Oil Titans Meeting in Houston After Two-Year Price WarOil Titans Meeting in Houston After Two-Year Price War

The biggest names in the oil world come together this week for the largest industry gathering since the end of a two-year price war that pitted Middle East exporters against the firms that drove the shale energy revolution in the United States.

All of the principals — the Saudis, other Persian Gulf producers, Russians, Brazilians, Mexicans, big oil and US shale drillers — will meet in Houston starting Monday, on panels, at dinners and in the hallways of the annual CERAWeek energy conference, sponsored by IHS Markit, a global financial information and analytics company, Reuters reported.
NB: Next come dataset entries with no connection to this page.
/-- The deadlock condition: a label-exit pallet not releasable and without a position, no HELD pallet releasable, the shuttle
IDLE (R168). -/
def Deadlocked (s : State) : Prop :=
  s.buffer.task = none
    ∧ (∃ n r, s.buffer.exitPallet = some n ∧ s.record? n = some r ∧ (∀ l, ¬ CanRelease s r l) ∧ ∀ p, ¬ PositionChosen s r p)
    ∧ ∀ h ∈ s.track.records, h.stage = .held → ∀ l, ¬ CanRelease s h l

/-- The release of a pallet to a lane is under way (R161, R162). -/
def ReleaseUnderWay (b b' : BufferController) (n : Nat) (l : Lane) (leg : Leg) : Prop :=
  b' = { b with task := some ⟨n, .release l, leg⟩, releases := b.releases ++ [⟨n, l⟩], lastServed := l, reserved := b'.reserved,
                deadlock := b'.deadlock }

/-! ### Quiet and worked off (R176, R177) -/

/-- The line is quiet (R176). -/
def Quiet (s : State) : Prop :=
  (∀ m ∈ s.field.moves, m.state ≠ .inFlight) ∧ s.merge.switch = none ∧ s.check.condition ≠ .weighing ∧ s.mass.status ≠ .running
    ∧ (∀ w, (s.wrapper w).status ≠ .running
        ∧ ((s.wrapper w).status = .ordered → ∀ o, (s.wrapper w).order = some o → o.sent = false))
    ∧ (∀ j ∈ s.label.jobs, j.state ≠ .sent) ∧ s.label.purge ≠ .running ∧ s.label.condition ≠ .applying
    ∧ s.label.condition ≠ .verifying

/-- A record is HELD or stands in a reject spur (R177). -/
def AtRest (s : State) (r : Record) : Prop :=
  r.stage = .held ∨ ∃ sp, r.number ∈ (s.place (.spur sp)).occupants

/-- The drain test passes (R177). -/
def WorkedOff (s : State) : Prop :=
  (∀ r ∈ s.track.records, AtRest s r) ∧ (∀ m ∈ s.field.moves, m.state ≠ .waiting) ∧ Quiet s

/-! ### The requests (R193, R207) -/

/-- The request a command is and its kind number (R207). UNKNOWN_KIND names no request. -/
def requestOf : Instr → Option (Req × Nat)
  | .identify q => some (q, 0x01)
  | .setIdentity q _ => some (q, 0x02)
  | .setSetting q _ _ => some (q, 0x03)
  | .getSetting q _ => some (q, 0x04)
  | .setTableBands q _ => some (q, 0x05)
  | .setTableBases q _ => some (q, 0x05)
  | .setTableRecipes q _ => some (q, 0x05)
  | .setTableWindows q _ => some (q, 0x05)
  | .setTableReportMask q _ => some (q, 0x05)
  | .getTable q _ => some (q, 0x06)
  | .takeReports q => some (q, 0x07)
  | .readCounters q _ => some (q, 0x08)
  | .articlePut q _ _ _ => some (q, 0x10)
  | .articleDrop q _ => some (q, 0x11)
  | .articleGet q _ _ => some (q, 0x12)
  | .loadCreate q _ _ _ _ => some (q, 0x13)
  | .slotAdd q _ _ _ _ _ _ _ => some (q, 0x14)
  | .slotSkip q _ _ => some (q, 0x15)
  | .loadBind q _ _ => some (q, 0x16)
  | .loadUnbind q _ => some (q, 0x17)
  | .loadClose q _ => some (q, 0x18)
  | .readLoad q _ _ _ => some (q, 0x19)
  | .placeClear q _ => some (q, 0x20)
  | .listPlaces q => some (q, 0x21)
  | .readZones q _ => some (q, 0x22)
  | .infeedSet q _ _ => some (q, 0x28)
  | .readPallet q _ => some (q, 0x29)
  | .listPallets q _ _ => some (q, 0x2A)
  | .palletRemove q _ => some (q, 0x2B)
  | .zeroScale q => some (q, 0x30)
  | .stationResume q _ => some (q, 0x31)
  | .forceRelease q _ => some (q, 0x38)
  | .laneHalt q _ => some (q, 0x39)
  | .laneResume q _ => some (q, 0x3A)
  | .readLane q _ => some (q, 0x3B)
  | .setModeRun q => some (q, 0x40)
  | .setModeDrain q => some (q, 0x40)
  | .setModeStop q => some (q, 0x40)
  | .resume q => some (q, 0x41)
  | .resetFull q => some (q, 0x42)
  | .resetLine q => some (q, 0x42)
  | .resetSettings q => some (q, 0x42)
  | _ => none

/-- A request as it is when it reaches the part in another way: the same row and fields (R193). Other commands stay as they are. -/
def sentAs (p : Req) : Instr → Instr
  | .identify _ => .identify p
  | .setIdentity _ x => .setIdentity p x
  | .setSetting _ n v => .setSetting p n v
  | .getSetting _ n => .getSetting p n
  | .setTableBands _ t => .setTableBands p t
  | .setTableBases _ t => .setTableBases p t
  | .setTableRecipes _ t => .setTableRecipes p t
  | .setTableWindows _ t => .setTableWindows p t
  | .setTableReportMask _ t => .setTableReportMask p t
  | .getTable _ n => .getTable p n
  | .takeReports _ => .takeReports p
  | .readCounters _ n => .readCounters p n
  | .articlePut _ code mass name => .articlePut p code mass name
  | .articleDrop _ code => .articleDrop p code
  | .articleGet _ code form => .articleGet p code form
  | .loadCreate _ id planned height date => .loadCreate p id planned height date
  | .slotAdd _ id pos tag base recipe lines texts => .slotAdd p id pos tag base recipe lines texts
  | .slotSkip _ id pos => .slotSkip p id pos
  | .loadBind _ id lane => .loadBind p id lane
  | .loadUnbind _ id => .loadUnbind p id
  | .loadClose _ id => .loadClose p id
  | .readLoad _ id pos form => .readLoad p id pos form
  | .placeClear _ n => .placeClear p n
  | .listPlaces _ => .listPlaces p
  | .readZones _ release => .readZones p release
  | .infeedSet _ n v => .infeedSet p n v
  | .readPallet _ n => .readPallet p n
  | .listPallets _ start selector => .listPallets p start selector
  | .palletRemove _ n => .palletRemove p n
  | .zeroScale _ => .zeroScale p
  | .stationResume _ n => .stationResume p n
  | .forceRelease _ n => .forceRelease p n
  | .laneHalt _ n => .laneHalt p n
  | .laneResume _ n => .laneResume p n
  | .readLane _ n => .readLane p n
  | .setModeRun _ => .setModeRun p
  | .setModeDrain _ => .setModeDrain p
  | .setModeStop _ => .setModeStop p
  | .resume _ => .resume p
  | .resetFull _ => .resetFull p
  | .resetLine _ => .resetLine p
  | .resetSettings _ => .resetSettings p
  | c => c

/-- A message is no reply on the dispatch link. -/
def NoReply (m : Message) : Prop := ∀ a k code body, m ≠ .reply a k code body

/-- The kinds of the requests whose only work is to build a reply (R193). -/
def replyOnly : List Nat := [0x01, 0x04, 0x06, 0x07, 0x08, 0x12, 0x19, 0x21, 0x22, 0x29, 0x2A, 0x3B]

/-- The payload a request is sent with, its fields in the order the request's entry names them, high octet first (R205, R207;
section 12.7 for SLOT_ADD). The widths the spec leaves open are those of log entry 20. -/
def payloadOf : Instr → List Octet
  | .setIdentity _ x => x
  | .setSetting _ n v => octets1 n ++ octetsInt v
  | .getSetting _ n => octets1 n
  | .setTableBands _ t => octets1 1 ++ t.flatMap Band.octets
  | .setTableBases _ t => octets1 2 ++ t.flatMap Base.octets
  | .setTableRecipes _ t => octets1 3 ++ t.flatMap Recipe.octets
  | .setTableWindows _ t => octets1 4 ++ t.flatMap Window.octets
  | .setTableReportMask _ t => octets1 5 ++ t.flatMap octets1
  | .getTable _ n => octets1 n
  | .readCounters _ n => octets1 n
  | .articlePut _ code mass name => octets2 code ++ octets4 mass ++ octetsText name
  | .articleDrop _ code => octets2 code
  | .articleGet _ code form => octets2 code ++ octets1 (match form with | .exact => 0 | .next => 1)
  | .loadCreate _ id planned height date => octets2 id ++ octets1 planned ++ octets2 height ++ date
  | .slotAdd _ id pos tag base recipe lines texts =>
    octets2 id ++ octets1 pos ++ tag ++ octets1 base ++ octets1 recipe ++ octetsList ArticleLine.octets lines
      ++ octetsList octetsText texts
  | .slotSkip _ id pos => octets2 id ++ octets1 pos
  | .loadBind _ id lane => octets2 id ++ octets1 lane
  | .loadUnbind _ id => octets2 id
  | .loadClose _ id => octets2 id
  | .readLoad _ id pos form => octets2 id ++ octets1 pos ++ octets1 form
  | .placeClear _ n => octets1 n
  | .readZones _ release => octetsFlag release
  | .infeedSet _ n v => octets1 n ++ octets1 v
  | .readPallet _ n => octets1 n
  | .listPallets _ start selector => octets1 start ++ octets1 selector
  | .palletRemove _ n => octets1 n
  | .stationResume _ n => octets1 n
  | .forceRelease _ n => octets1 n
  | .laneHalt _ n => octets1 n
  | .laneResume _ n => octets1 n
  | .readLane _ n => octets1 n
  | .setModeRun _ => octets1 1
  | .setModeDrain _ => octets1 2
  | .setModeStop _ => octets1 3
  | .resetFull _ => octets1 1
  | .resetLine _ => octets1 2
  | .resetSettings _ => octets1 3
  | _ => []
When OPEC in November joined with several non-OPEC producers to agree to a historic cut in output, the group called time on a fight for market share that drove oil prices to a 12-year low and many shale producers to the wall.

Oil prices are about 70% higher than they were the last time oil ministers and the chief executives of Big Oil met in Houston a year ago at CERAWeek, the largest annual industry meeting in the Americas.

The ebullience as both sides enjoy higher revenues will be a welcome relief from the gloom of a year ago, near the depths of the price war.

"The oil market has been rebalancing and the powerful forces of supply and demand have been working," said Dan Yergin, vice chairman of conference organizer IHS Markit and a Pulitzer Prize-winning oil historian. "The mood will be different this year."

OPEC's November deal, the prospects for its continuation and rosier investment prospects for the industry will dominate the discussions, with state-run producers and Big Oil both positioning themselves for an upturn in the notoriously cyclical business.

Twice as many OPEC ministers as a year ago - plus Russia and India's top energy officials - will be in the capital of the US energy industry.

The meeting, however, will not be without simmering tension between US oil producers and OPEC. One of the biggest questions in the oil market is how quickly and how much shale producers will boost output. A sharp rise from the US shale patch could undo the Saudi-led deal to reduce the global oil glut.

Oil's resurgence is not confined to America. Already this year, Total and BP have launched multi-billion dollar deals to expand in Brazil and Mauritania, respectively. Better prices could stir a new round of merger activity, according to some analysts.